▶ Problem requirements
In the records below, find the line that contains "byte1 : t.mem.readByte (ea + 1) = v.extractLsb' 0", then write out that line and each one after it exactly, up to and including the last.

--- --- ---

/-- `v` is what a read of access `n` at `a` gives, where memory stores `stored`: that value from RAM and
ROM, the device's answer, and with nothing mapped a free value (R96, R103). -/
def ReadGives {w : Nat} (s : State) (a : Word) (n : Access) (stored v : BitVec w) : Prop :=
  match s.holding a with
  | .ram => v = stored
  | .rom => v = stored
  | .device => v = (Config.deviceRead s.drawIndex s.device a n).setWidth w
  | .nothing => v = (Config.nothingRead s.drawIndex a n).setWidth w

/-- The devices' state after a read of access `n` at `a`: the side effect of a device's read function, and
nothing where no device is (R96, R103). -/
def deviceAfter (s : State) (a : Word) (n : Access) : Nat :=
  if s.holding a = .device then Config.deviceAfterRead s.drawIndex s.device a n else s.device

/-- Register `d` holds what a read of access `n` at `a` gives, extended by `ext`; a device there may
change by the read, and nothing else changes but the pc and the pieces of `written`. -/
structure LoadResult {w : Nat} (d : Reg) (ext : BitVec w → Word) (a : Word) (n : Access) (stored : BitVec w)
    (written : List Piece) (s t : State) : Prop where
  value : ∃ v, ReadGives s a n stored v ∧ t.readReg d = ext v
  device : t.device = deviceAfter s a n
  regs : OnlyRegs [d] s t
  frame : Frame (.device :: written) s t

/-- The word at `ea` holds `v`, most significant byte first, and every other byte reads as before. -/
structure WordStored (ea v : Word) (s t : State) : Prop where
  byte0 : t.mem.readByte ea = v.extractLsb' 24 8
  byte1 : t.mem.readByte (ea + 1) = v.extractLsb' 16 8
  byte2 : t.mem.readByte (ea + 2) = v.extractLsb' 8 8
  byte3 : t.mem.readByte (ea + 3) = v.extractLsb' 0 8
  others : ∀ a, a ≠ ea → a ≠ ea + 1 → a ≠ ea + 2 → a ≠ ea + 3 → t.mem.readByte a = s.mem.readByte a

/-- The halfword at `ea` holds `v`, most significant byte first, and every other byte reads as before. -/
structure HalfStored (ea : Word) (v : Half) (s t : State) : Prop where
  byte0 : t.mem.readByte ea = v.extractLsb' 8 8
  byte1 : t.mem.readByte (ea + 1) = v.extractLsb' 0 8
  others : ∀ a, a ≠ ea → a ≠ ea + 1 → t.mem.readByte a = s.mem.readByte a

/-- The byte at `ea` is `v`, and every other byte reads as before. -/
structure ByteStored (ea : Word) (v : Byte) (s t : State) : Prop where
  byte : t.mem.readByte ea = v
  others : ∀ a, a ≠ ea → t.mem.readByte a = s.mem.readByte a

--- --- ---

▶ Written solution
  byte1 : t.mem.readByte (ea + 1) = v.extractLsb' 0 8
  others : ∀ a, a ≠ ea → a ≠ ea + 1 → t.mem.readByte a = s.mem.readByte a

/-- The byte at `ea` is `v`, and every other byte reads as before. -/
structure ByteStored (ea : Word) (v : Byte) (s t : State) : Prop where
  byte : t.mem.readByte ea = v
  others : ∀ a, a ≠ ea → t.mem.readByte a = s.mem.readByte a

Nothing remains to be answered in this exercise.